AIM OF THE EXERCISE ▸ Find the line that contains "## Fetching -/". Repeat that line and all lines following it, exactly, through the end of the listing below.

Segment Open

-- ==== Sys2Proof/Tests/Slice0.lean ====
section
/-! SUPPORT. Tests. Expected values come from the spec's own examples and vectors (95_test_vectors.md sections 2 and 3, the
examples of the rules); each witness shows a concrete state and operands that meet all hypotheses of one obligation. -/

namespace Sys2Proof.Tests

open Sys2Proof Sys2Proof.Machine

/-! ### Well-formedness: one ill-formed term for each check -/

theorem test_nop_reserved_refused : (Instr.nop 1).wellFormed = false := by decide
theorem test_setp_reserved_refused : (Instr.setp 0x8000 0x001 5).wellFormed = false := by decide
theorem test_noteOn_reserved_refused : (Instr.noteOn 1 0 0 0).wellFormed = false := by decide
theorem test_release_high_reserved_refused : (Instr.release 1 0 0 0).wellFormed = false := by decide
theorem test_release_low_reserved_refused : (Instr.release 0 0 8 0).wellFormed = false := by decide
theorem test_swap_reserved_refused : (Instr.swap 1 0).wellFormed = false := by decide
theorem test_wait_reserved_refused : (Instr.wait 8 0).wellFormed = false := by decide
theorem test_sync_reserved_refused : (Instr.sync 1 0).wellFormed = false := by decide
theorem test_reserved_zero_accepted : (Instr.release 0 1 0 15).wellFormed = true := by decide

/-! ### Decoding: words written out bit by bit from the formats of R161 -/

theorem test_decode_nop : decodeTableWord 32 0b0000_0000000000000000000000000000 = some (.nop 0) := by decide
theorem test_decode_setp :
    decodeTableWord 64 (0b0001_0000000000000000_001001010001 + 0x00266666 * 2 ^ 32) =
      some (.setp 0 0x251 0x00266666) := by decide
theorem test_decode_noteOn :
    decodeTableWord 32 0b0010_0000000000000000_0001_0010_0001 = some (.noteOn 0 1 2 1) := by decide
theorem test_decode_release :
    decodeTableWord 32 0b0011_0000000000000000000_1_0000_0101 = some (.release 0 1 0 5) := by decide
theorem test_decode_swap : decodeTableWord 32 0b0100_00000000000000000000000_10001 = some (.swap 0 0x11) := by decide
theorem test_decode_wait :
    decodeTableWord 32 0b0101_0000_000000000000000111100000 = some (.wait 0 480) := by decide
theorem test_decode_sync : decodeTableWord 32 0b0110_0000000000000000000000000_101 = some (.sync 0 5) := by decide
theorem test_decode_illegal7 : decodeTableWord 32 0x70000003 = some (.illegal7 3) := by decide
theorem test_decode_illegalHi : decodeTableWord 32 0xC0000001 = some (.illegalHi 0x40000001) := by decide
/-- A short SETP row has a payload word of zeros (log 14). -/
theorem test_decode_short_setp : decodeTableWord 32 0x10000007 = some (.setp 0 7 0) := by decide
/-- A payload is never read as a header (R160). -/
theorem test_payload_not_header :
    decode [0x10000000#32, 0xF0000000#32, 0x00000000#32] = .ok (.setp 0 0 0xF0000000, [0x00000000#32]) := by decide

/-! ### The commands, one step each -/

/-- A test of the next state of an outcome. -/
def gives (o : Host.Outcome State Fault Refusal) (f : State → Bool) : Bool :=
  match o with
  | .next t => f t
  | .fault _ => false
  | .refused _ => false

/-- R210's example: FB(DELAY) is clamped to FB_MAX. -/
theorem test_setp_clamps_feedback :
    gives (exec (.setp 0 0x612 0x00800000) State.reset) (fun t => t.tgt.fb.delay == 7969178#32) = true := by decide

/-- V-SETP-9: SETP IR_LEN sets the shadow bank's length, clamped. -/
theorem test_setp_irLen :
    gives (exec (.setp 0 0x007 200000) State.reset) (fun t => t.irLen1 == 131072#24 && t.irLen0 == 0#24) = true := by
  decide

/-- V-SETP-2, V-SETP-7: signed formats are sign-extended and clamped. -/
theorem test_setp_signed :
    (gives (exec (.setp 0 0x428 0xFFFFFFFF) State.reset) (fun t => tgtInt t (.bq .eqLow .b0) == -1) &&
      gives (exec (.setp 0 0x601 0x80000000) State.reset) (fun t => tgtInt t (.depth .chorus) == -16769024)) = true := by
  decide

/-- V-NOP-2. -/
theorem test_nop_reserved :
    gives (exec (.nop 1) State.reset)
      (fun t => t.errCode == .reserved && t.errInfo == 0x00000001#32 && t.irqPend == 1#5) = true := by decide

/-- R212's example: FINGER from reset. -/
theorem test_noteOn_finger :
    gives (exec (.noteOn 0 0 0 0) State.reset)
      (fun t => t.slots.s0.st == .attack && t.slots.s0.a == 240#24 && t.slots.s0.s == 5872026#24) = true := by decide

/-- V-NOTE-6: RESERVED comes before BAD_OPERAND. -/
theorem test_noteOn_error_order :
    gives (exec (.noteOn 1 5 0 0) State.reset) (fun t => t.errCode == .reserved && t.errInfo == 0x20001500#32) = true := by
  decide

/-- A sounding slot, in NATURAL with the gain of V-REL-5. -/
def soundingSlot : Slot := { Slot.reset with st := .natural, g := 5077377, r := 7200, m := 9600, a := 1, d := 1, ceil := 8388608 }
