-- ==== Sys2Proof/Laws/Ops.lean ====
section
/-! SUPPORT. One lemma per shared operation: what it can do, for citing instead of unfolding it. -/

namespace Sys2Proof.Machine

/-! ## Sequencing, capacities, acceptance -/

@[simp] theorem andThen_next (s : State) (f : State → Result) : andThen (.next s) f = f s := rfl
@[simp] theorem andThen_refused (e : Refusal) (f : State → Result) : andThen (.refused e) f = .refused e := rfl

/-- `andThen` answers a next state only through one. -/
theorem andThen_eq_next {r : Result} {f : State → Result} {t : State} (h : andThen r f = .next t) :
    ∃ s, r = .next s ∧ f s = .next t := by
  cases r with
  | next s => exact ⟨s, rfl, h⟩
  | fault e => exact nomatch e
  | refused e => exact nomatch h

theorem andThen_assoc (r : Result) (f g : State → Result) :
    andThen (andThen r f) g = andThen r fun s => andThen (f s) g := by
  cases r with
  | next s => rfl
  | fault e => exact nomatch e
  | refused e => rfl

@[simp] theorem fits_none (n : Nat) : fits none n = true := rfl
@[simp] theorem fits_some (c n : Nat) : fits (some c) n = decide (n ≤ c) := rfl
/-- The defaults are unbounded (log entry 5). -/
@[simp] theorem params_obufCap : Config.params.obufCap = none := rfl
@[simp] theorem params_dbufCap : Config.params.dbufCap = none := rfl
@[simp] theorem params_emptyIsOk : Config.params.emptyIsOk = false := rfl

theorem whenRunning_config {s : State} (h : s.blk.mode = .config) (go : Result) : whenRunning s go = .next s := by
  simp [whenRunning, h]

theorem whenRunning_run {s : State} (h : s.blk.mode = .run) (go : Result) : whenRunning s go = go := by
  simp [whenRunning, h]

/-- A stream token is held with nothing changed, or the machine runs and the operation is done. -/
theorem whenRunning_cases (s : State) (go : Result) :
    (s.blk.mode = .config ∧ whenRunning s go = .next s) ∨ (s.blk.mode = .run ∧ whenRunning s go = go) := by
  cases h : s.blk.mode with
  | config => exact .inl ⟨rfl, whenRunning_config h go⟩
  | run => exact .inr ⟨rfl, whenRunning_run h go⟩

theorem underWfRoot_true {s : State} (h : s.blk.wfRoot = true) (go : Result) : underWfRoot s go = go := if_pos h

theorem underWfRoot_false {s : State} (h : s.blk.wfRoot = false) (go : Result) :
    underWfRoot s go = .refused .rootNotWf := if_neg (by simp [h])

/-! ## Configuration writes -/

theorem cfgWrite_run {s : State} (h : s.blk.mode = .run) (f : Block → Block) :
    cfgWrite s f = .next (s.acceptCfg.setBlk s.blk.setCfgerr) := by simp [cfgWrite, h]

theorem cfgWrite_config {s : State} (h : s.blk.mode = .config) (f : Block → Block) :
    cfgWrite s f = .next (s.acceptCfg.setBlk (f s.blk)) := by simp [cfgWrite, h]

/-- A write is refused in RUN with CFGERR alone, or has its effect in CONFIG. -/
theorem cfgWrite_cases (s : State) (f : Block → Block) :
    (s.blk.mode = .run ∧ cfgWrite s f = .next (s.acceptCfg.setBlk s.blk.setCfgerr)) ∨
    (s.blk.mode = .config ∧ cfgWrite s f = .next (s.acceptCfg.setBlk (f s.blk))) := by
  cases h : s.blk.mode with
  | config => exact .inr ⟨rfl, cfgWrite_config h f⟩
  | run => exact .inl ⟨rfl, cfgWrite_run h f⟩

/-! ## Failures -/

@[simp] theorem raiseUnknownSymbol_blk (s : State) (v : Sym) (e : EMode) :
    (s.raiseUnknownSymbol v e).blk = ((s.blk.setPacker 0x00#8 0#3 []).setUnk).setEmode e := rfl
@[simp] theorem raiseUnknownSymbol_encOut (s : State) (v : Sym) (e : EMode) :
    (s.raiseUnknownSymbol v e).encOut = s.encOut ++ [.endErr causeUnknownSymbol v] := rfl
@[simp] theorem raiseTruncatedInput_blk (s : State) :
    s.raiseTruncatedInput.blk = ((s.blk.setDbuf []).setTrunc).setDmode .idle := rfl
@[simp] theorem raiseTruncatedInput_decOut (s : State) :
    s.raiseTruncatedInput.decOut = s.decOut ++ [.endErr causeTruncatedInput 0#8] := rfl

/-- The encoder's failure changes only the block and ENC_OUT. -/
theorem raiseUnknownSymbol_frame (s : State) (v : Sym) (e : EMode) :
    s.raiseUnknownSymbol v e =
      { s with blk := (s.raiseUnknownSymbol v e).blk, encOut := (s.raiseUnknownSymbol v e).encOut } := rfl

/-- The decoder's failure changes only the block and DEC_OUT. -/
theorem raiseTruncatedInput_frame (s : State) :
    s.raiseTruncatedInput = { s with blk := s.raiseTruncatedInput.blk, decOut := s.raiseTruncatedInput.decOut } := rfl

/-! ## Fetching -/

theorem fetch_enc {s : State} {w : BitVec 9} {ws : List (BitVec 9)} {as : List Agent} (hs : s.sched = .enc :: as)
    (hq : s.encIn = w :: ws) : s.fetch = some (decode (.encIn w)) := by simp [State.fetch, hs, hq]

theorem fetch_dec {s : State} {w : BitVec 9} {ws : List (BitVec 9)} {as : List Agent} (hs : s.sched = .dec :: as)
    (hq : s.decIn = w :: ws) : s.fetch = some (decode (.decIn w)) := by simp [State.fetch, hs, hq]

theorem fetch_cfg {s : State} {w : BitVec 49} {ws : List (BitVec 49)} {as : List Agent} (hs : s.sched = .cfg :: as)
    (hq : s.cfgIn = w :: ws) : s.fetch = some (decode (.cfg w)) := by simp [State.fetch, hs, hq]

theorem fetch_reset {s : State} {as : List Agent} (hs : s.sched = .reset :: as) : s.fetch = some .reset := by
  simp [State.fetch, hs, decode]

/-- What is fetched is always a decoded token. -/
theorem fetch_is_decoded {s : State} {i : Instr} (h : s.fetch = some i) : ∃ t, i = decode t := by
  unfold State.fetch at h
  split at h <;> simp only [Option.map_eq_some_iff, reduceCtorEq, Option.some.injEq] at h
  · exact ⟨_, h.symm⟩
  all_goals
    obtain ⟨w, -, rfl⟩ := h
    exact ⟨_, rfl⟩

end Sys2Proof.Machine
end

Segment Closed

EXERCISE RESULT ▸
/-! ## Fetching -/

theorem fetch_enc {s : State} {w : BitVec 9} {ws : List (BitVec 9)} {as : List Agent} (hs : s.sched = .enc :: as)
    (hq : s.encIn = w :: ws) : s.fetch = some (decode (.encIn w)) := by simp [State.fetch, hs, hq]

theorem fetch_dec {s : State} {w : BitVec 9} {ws : List (BitVec 9)} {as : List Agent} (hs : s.sched = .dec :: as)
    (hq : s.decIn = w :: ws) : s.fetch = some (decode (.decIn w)) := by simp [State.fetch, hs, hq]

theorem fetch_cfg {s : State} {w : BitVec 49} {ws : List (BitVec 49)} {as : List Agent} (hs : s.sched = .cfg :: as)
    (hq : s.cfgIn = w :: ws) : s.fetch = some (decode (.cfg w)) := by simp [State.fetch, hs, hq]

theorem fetch_reset {s : State} {as : List Agent} (hs : s.sched = .reset :: as) : s.fetch = some .reset := by
  simp [State.fetch, hs, decode]

/-- What is fetched is always a decoded token. -/
theorem fetch_is_decoded {s : State} {i : Instr} (h : s.fetch = some i) : ∃ t, i = decode t := by
  unfold State.fetch at h
  split at h <;> simp only [Option.map_eq_some_iff, reduceCtorEq, Option.some.injEq] at h
  · exact ⟨_, h.symm⟩
  all_goals
    obtain ⟨w, -, rfl⟩ := h
    exact ⟨_, rfl⟩

end Sys2Proof.Machine
end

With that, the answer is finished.